Dimmi Amora, da Agência iNFRA

O procurador junto ao TCU (Tribunal de Contas da União) Júlio Marcelo de Oliveira deu parecer na última quarta-feira (1º) solicitando ao relator do processo de desestatização da Codesa (Companhia Docas do Espírito Santo) no órgão que determine ao governo uma série de medidas, entre elas a reabertura de audiência pública, antes de lançar o edital para o leilão da empresa.

O despacho do procurador faz críticas aos estudos apresentados pelo Ministério da Infraestrutura para o processo da primeira desestatização de uma autoridade portuária no país, corroborando os achados apresentados pela Secretaria de Infraestrutura do tribunal no processo de análise dos estudos.

Mas ele critica o resultado do trabalho da secretaria do TCU por ter, apesar de apontado uma série de problemas, feito um encaminhamento pela aprovação dos estudos, permitindo que correções possam ser feitas apenas nos procedimentos seguintes de desestatização portuária. O procurador indica haver uma preocupação em não “barrar” o processo.

“Talvez a amenidade da proposta de encaminhamento da equipe de auditores decorra de uma subjacente preocupação em não ‘barrar’ o processo, todavia, no entendimento do MP [Ministério Público] de Contas, o caso enseja, por parte do TCU, como instância técnica de fiscalização superior, o encaminhamento de determinações ao poder concedente para que sejam imediatamente adotadas todas as medidas necessárias para dar higidez mínima à ora pretendida desestatização de porto público, antes de qualquer sinalização que autorize os gestores a, açodadamente, publicarem o edital da almejada concessão”, escreveu o procurador.

Após receber o despacho, o relator do processo, ministro Bruno Dantas, encaminhou o documento ao Ministério da Infraestrutura e à ANTAQ (Agência Nacional de Transportes Aquaviários) para que apresentem contestação em até cinco dias. 

Há uma expectativa do governo em ver o processo aprovado ainda neste ano. Mas o TCU só deverá fazer, no máximo, mais duas sessões plenária antes de seu recesso de fim de ano.
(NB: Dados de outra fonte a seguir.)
/-- An exchange or emission dropped for want of an XC (R478, R516, R524). -/
def State.xcDrop (s : State) (part a : Nat) : State := (s.bump F.tsvDrop_XC_DROP 1 part).pulse 36 part a

/-- XC_ADMIT: one admission slot. -/
def execXcAdmit (s : State) : Res :=
  .next (if !s.tsvServes then s
    else
      let ready (p : Nat) : Bool := decide (tabGet [] s.tsv.wait p ≠ []) && !s.resetting p
      let (c, arb) := s.tsv.arb.pick 1024 (fun p => s.get F.tsvShare_MIN p) (fun p => s.get F.tsvShare_WEIGHT p) ready
      let s := s.setTsv { s.tsv with arb := arb }
      match c with
      | none => s
      | some p =>
        match tabGet [] s.tsv.wait p with
        | [] => s
        | r :: l =>
          let s := s.setTsv { s.tsv with wait := tabSet [] s.tsv.wait p l }
          if !s.xcAvail p then s.xcDrop p r.svc
          else
            let x : Xc := { part := p, svc := r.svc, msg := r.msg, frame := r.frame, rx := r.rx, em := r.em, born := s.tse.cyc }
            ((s.setXc s.freeXc (some x)).tally (.ev 0x07 0x01 r.svc p 1 0)).showXcs)

/-! ### PARSE (R470, R472, R473, R475, R486, R506) -/

/-- The association that a packet's client has with address a: its record (R510). -/
def State.assocKey (_ : State) (a : Nat) (addr portId : List Byte) : List Byte := addr ++ portId ++ [byte a]

/-- The two places of a key. -/
def State.assocAt (s : State) (key : List Byte) : Nat × Nat :=
  let h := Config.assocHash s.tsv.hashKey key
  let n := 2 ^ clampNat 10 22 (s.get F.tsvAssoc_LOG_SIZE)
  (h.1 % n, h.2 % n)

def State.assocIs (s : State) (i a : Nat) (addr portId : List Byte) : Bool :=
  match s.assoc i with
  | some r => r.svc == a && r.addr == addr && r.portId == portId
  | none => false

/-- The index of a client's record. -/
def State.findAssoc (s : State) (a : Nat) (addr portId : List Byte) : Option Nat :=
  if !s.getB F.tsvAssoc_EN then none
  else
    let (i, j) := s.assocAt (s.assocKey a addr portId)
    if s.assocIs i a addr portId then some i else if s.assocIs j a addr portId then some j else none

/-- The record of the sender of a PTP message. -/
def State.senderAssoc (s : State) (a : Nat) (k : Pkt) (m : List Byte) : Option Nat :=
  s.findAssoc a (clientAddr k) ((m.drop 20).take 10)

/-- The message of a PTP request, where it passes R506 as far as PARSE sees it. -/
def State.parsePtp (s : State) (a : Nat) (k : Pkt) : Option XMsg :=
  let m := ptpOf k.payload
  let ty := fb m 0 % 16
  let form := decide (34 ≤ fnum k.payload 2 2) && decide (fnum k.payload 2 2 ≤ k.payload.length) &&
    (fb m 1 == 0x02 || fb m 1 == 0x12) && fb m 4 == s.get F.svcCfg_PTP_DOMAIN a && fb m 0 / 16 == 0 && fb m 5 == 0 &&
    (m.drop 20).take 8 != deviceId
  if !form then none
  else if ty = msgDelayReq ∧ 44 ≤ m.length then some .delayReq
  else if ty = msgSignaling ∧ 44 ≤ m.length ∧ !s.getB F.svcCfg_MCAST a ∧ unicastTlvs m ≠ [] then some .signal
  else none

/-- The message of a claimed frame; none where PARSE drops it. -/
def State.parseReq (s : State) (a : Nat) (f : List Byte) : Option XMsg :=
  let k := readPkt f
  if !k.whole then none
  else if k.udp && k.dport == 123 then (if s.ntpOk a k.payload then some .ntp else none)
  else s.parsePtp a k

/-- The vault slot whose key an XC needs: NTS names it in its cookie, PTP by AUTH_REQ. None: no key is needed. -/
def State.xcSlot (s : State) (x : Xc) : Option (Option Nat) :=
  match x.msg with
  | .ntp =>
    let p := (readPkt x.frame).payload
    if s.isNts x.svc p then
      match ntsForm p with
      | some (_, c, _, _) => some (s.cookieSlot x.svc c)
      | none => none
    else none
  | .request => none
  | _ => if s.getB F.svcCfg_AUTH_REQ x.svc then some (some (s.get F.svcKeys_PTP_KEY x.svc)) else none

/-- The key type that an XC needs. -/
def State.xcKeyType (s : State) (x : Xc) : Nat :=
  match x.msg with
  | .ntp => tySiv256
  | _ => if s.get F.svcKeys_AUTH_ALG x.svc = 0 then tyAes128 else tyHmac256

/-- An XC enters KEY: it pins the generation of its slot, where the slot is usable (R476, R548). -/
def State.xcKey (s : State) (i : Nat) (x : Xc) : State :=
  match s.xcSlot x with
  | some (some v) =>
    if s.keyUsable v x.part attrTsv && s.get F.vsCfg_TYPE v == s.xcKeyType x && s.kvcOk then
      let (g, s) := s.pin v
      s.setXc i (some { x with stage := .key, pin := some (v, g) })
    else s.setXc i (some { x with stage := .key })
  | _ => s.setXc i (some { x with stage := .key })

/-- XC_PARSE_DONE. -/
def execXcParseDone (i : Nat) (s : State) : Res :=
  .next (match s.xc i with
    | none => s
    | some x =>
      if x.stage ≠ .parse then s
      else if x.msg = .request then
        match s.parseReq x.svc x.frame with
        | some m => s.xcKey i { x with msg := m }
        | none => (s.svcCnt x.svc 2).xcFree i
      else s.xcKey i x)

/-! ### Building messages (R471, R482–R505) -/

/-- A time value for a packet; outside the format an open one. -/
def State.packetTime (s : State) (t : Int) : Nat := timeVal s.draw.1 t

/-- The bound that an XC's packet carries (R485); on-the-fly messages take 1 ms. -/
def State.xcBound (s : State) (x : Xc) (launch : Bool) : Nat :=
  s.packetBound (s.get F.svcCfg_PORT x.svc) x.bRead (if launch then x.tL - x.tRead else 262144000000)

/-- The header of an NTP answer (R487, R495, R519). -/
def State.ntpHeader (s : State) (x : Xc) (req : List Byte) : List Byte :=
  let d := s.svcDom x.svc
  let (li, stratum, rid) := s.indication x.svc
  let z (n : Nat) : List Byte := List.replicate n 0#8
  let poll := clampInt (s.getI F.svcNtp_MINPOLL x.svc) (s.getI F.svcNtp_MAXPOLL x.svc) (signedOf 8 (fb req 2))
  let head (st r : Nat) : List Byte :=
    [byte (li * 64 + fb req 0 / 8 % 8 * 8 + 4), byte st, byte (codeOf 8 poll), byte (s.get F.svcNtp_PRECISION x.svc)] ++ z 4 ++
      beBytes 4 (rootDisp (s.xcBound x true)) ++ beBytes 4 r
  let ref := s.get F.tsvRefts_SEC
  match x.kiss with
  | .ntsn => head 0 refNtsn ++ z 32
  | .rate => head 0 refRate ++ z 8 ++ (req.drop 40).take 8 ++ z 16
  | .no =>
    head stratum rid ++ (if ref = 0 then z 8 else s.ntpFields 0 (ref * 2 ^ 48)) ++ (req.drop 40).take 8 ++
      s.ntpFields d (s.packetTime x.rx) ++ s.ntpFields d (s.packetTime x.tL)

/-- The bound field of R496. -/
def State.boundField (s : State) (x : Xc) : List Byte :=
  let d := s.dom (s.svcDom x.svc)
  let b (v : Bool) (k : Nat) : Nat := if v then 2 ^ k else 0
  extField (s.get F.tsvCfg_BOUND_EF_TYPE)
    (beBytes 2 (ecode (s.xcBound x true)) ++
      beBytes 2 (b d.traceable 15 + b d.hold 14 + b (s.getB F.tseUtc_LEAP_FLAG) 13) ++ beBytes 8 (provWord d.prov) ++
      beBytes 4 (s.get F.slgCseq_CSEQ x.part))

/-- A request's encrypted part carries a field of a type that is not 0; `p` judges its body. -/
def asksFor (plain : List Byte) (type : Nat) (p : List Byte → Bool) : Bool :=
  type != 0 && (match extFields (plain.length / 16 + 1) plain with
    | some l => (fieldsOf l type).any p
    | none => false)

/-- The 32-byte nonce with which a request's encrypted part asks for a quote. -/
def askedNonce (plain : List Byte) (type : Nat) : List Byte :=
  match extFields (plain.length / 16 + 1) plain with
  | some l => ((fieldsOf l type).find? fun b => b.length == 32).getD []
  | none => []

/-- The encrypted part of an NTS answer: 1 + n cookies, the bound field, the quote (R494, R496, R497). -/
def State.ntsPlain (s : State) (x : Xc) (n : Nat) (nonces : List Nat) : List Byte :=
  ((List.range (n + 1)).map fun k => extField efCookie (s.mint x.svc (nonces.getD k 0) x.c2s x.s2c)).flatten ++
    (if asksFor x.plain (s.get F.tsvCfg_BOUND_EF_TYPE) (fun b => b.all (· == 0#8)) then s.boundField x else []) ++
    (if x.quote = [] then [] else extField (s.get F.tsvCfg_ATT_EF_TYPE) x.quote)

/-- The payload of an NTP answer. -/
def State.ntpPayload (s : State) (x : Xc) (nonces : List Nat) : List Byte :=
  let req := (readPkt x.frame).payload
  let head := s.ntpHeader x req
  if !s.isNts x.svc req then head
  else
    match ntsForm req with
    | none => head
    | some (u, _, n, _) =>
      let head := head ++ extField efUid u
      if x.kiss = .ntsn then head
      else
        let nonce := beBytes 16 (nonces.getD (n + 1) 0)
        let ct := sivSeal x.s2c [head, nonce] (s.ntsPlain x n nonces)
        head ++ extField efAuth (beBytes 2 16 ++ beBytes 2 ct.length ++ nonce ++ ct)

/-- Fresh nonces that the answer of an XC takes: one per cookie and one for its authenticator. -/
def State.nonceCount (s : State) (x : Xc) : Nat :=
  let req := (readPkt x.frame).payload
  if x.msg = .ntp ∧ s.isNts x.svc req = true ∧ x.kiss ≠ .ntsn then
    match ntsForm req with
    | some (_, _, n, _) => n + 2
    | none => 0
  else 0

/-- The interval of an emission or answer (R505). -/
def State.msgLog (s : State) (x : Xc) : Int :=
  let pl := profileLogs (s.get F.svcCfg_PROFILE x.svc)
  match x.msg with
  | .sync _ | .announce _ => x.em.log
  | .delayReq =>
    let k := readPkt x.frame
    if s.getB F.svcCfg_MCAST x.svc then pl.1
    else match s.senderAssoc x.svc k (ptpOf k.payload) with
      | some i => match s.assoc i with | some r => r.dresp.log | none => pl.1
      | none => pl.1
  | _ => 0x7f

/-- An XC's message is sent by launch-time insertion (R483, R505): authenticated messages, NTP, two-step Sync. -/
def State.xcLaunches (s : State) (x : Xc) : Bool :=
  match x.msg with
  | .ntp => true
  | .sync _ => s.getB F.svcCfg_AUTH_REQ x.svc || s.getB F.svcCfg_TWO_STEP x.svc
  | _ => s.getB F.svcCfg_AUTH_REQ x.svc

/-- A PTP message, with its TLV where the address asks for it. -/
def State.ptpOut (s : State) (x : Xc) (m : List Byte) : List Byte :=
  match x.pin with
  | some (v, g) => if s.getB F.svcCfg_AUTH_REQ x.svc then s.authed x.svc (s.keyBytes v g) m else m
  | none => m

/-- The frame of an XC, with T_L as its transmit time where it launches. -/
def State.xcFrame (s : State) (x : Xc) (nonces : List Nat) : List Byte :=
  let k := readPkt x.frame
  let a := x.svc
  let v := s.packetTime x.tL
  match x.msg with
  | .ntp => s.answer a k k.dport k.sport (s.ntpPayload x nonces)
  | .delayReq =>
    let m := ptpOf k.payload
    let r := s.packetTime x.rx
    let corr := signedOf 64 (fnum m 8 8) - fracQ r
    s.answer a k k.dport k.sport (s.ptpOut x (s.ptpMsg a msgDelayResp (fnum m 6 2 / 1024 % 2 * 1024) corr (fnum m 30 2) (s.msgLog x)
      (ptpTime r ++ (m.drop 20).take 10)))
  | .signal =>
    let m := ptpOf k.payload
    s.answer a k k.dport k.sport (s.ptpOut x (s.ptpMsg a msgSignaling 1024 0 (fnum m 30 2) 0x7f ((m.drop 20).take 10 ++ x.plain)))
  | .sync peer =>
    let two := s.getB F.svcCfg_TWO_STEP a
    let uni := if peer.isSome then 1024 else 0
    let timed := s.xcLaunches x && !two
    s.emission a (x.em.client) 319 (s.ptpOut x (s.ptpMsg a msgSync (uni + if two then 512 else 0) (if timed then fracQ v else 0)
      x.em.seq (s.msgLog x) (if timed then ptpTime v else List.replicate 10 0#8)))
  | .announce peer =>
    s.emission a (x.em.client) 320 (s.ptpOut x (s.ptpMsg a msgAnnounce (s.annFlags a peer.isSome) 0 x.em.seq (s.msgLog x)
      (s.annBody a (s.xcBound x (s.xcLaunches x)))))
  | .request => []

/-- The Follow_Up of a two-step Sync (R505). -/
def State.followUp (s : State) (x : Xc) : Option TxFrame :=
  match x.msg with
  | .sync peer =>
    if s.getB F.svcCfg_TWO_STEP x.svc then
      let v := s.packetTime x.tL
      let m := s.ptpMsg x.svc msgFollowUp (if peer.isSome then 1024 else 0) (fracQ v) x.em.seq (s.msgLog x) (ptpTime v)
      some { bytes := s.emission x.svc (x.em.client) 320 (s.ptpOut x m) }
    else none
  | _ => none

/-- The offsets of an on-the-fly Sync: TIME, CORR, CSUM (R403, R404). -/
def State.syncOffsets (s : State) (a : Nat) : Nat × Nat × Nat :=
  let o := s.payloadOfs a
  (o + 34, o + 8, if s.get F.svcCfg_TRANSPORT a = 0 then 0xffff else o - 2)

/-- An XC enters BUILD: its launch is reserved, or its domain read for an on-the-fly message. It stays where it is while NPA has
no reservation left. -/
def State.xcBuild (s : State) (i : Nat) (x : Xc) (opp : Nat) : State :=
  let port := s.get F.svcCfg_PORT x.svc
  let d := s.get F.portCfg_DOMAIN port
  let s := s.setXc i (some x)
  if s.xcLaunches x then
    match s.xcReserve i port (s.frameTicks port (s.xcFrame x []).length) opp with
    | some t => t
    | none => s
  else s.setXc i (some { x with stage := .build, tRead := s.ticks d, bRead := (s.dom d).bound })

/-! ### KEY (R475, R476, R490, R491, R506) -/

/-- A grant lasts at the present second. -/
def State.grantLive (s : State) (g : Grant) : Bool := g.exp != 0 && laterSerial 32 g.exp s.sec32

/-- NTSN is the answer (R495). -/
def State.xcNtsn (s : State) (i : Nat) (x : Xc) : State :=
  (s.setXc i (some { x with kiss := .ntsn, stage := .verify })).svcCnt x.svc 5

/-- XC_KEY_DONE. -/
def execXcKeyDone (i : Nat) (s : State) : Res :=
  .next (match s.xc i with
    | none => s
    | some x =>
      if x.stage ≠ .key then s
      else
        let k := readPkt x.frame
        let res := match x.pin with | some (v, g) => s.keyResident v g | none => true
        if !res then
          (if x.missed then s else (s.setXc i (some { x with missed := true })).tally (.ev 0x07 0x04 x.svc x.part 1 0))
        else
          match x.msg with
          | .ntp =>
            if !s.isNts x.svc k.payload then s.setXc i (some { x with stage := .verify })
            else
              match ntsForm k.payload with
              | none => (s.svcCnt x.svc 3).xcFree i
              | some (_, c, _, _) =>
                match x.pin with
                | none => s.xcNtsn i x
                | some (v, g) =>
                  let s := s.tallyAes x.part (sivBlocks [16] 72)
                  match s.openCookie x.svc v g c with
                  | none => s.xcNtsn i x
                  | some (c2s, s2c) => s.setXc i (some { x with stage := .verify, c2s := c2s, s2c := s2c })
          | m =>
            if s.getB F.svcCfg_AUTH_REQ x.svc && x.pin.isNone then s.xcAbort i
            else
              let granted := match s.senderAssoc x.svc k (ptpOf k.payload) with
                | some j => match s.assoc j with | some r => s.grantLive r.dresp | none => false
                | none => false
              if m = .delayReq ∧ !s.getB F.svcCfg_MCAST x.svc ∧ !granted then (s.svcCnt x.svc 2).xcFree i
              else s.setXc i (some { x with stage := .verify }))

/-! ### Policing (R517–R519) -/

/-- Replace an entry of a line, the first with the lowest counter. -/
def lineEvict (l : List (Nat × Nat)) (tag n : Nat) : List (Nat × Nat) :=
  let low := (l.map (·.2)).foldl min 16
  let k := (l.takeWhile fun e => e.2 != low).length
  l.take k ++ [(tag, n)] ++ l.drop (k + 1)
O posicionamento contrário do Ministério Público já era esperado e, na avaliação de um dos envolvidos no processo, já teve todas as questões levantadas endereçadas anteriormente entre o ministério e o tribunal.

Inconsistências
O relatório da Secretaria de Infraestrutura do TCU, documento onde os auditores avaliam os estudos de viabilidade apresentados para a concessão, teve críticas aos procedimentos adotados pelo governo em relação ao processo da Codesa, indicando até mesmo que os números apresentados eram inconsistentes, conforme reportagem da Agência iNFRA neste link.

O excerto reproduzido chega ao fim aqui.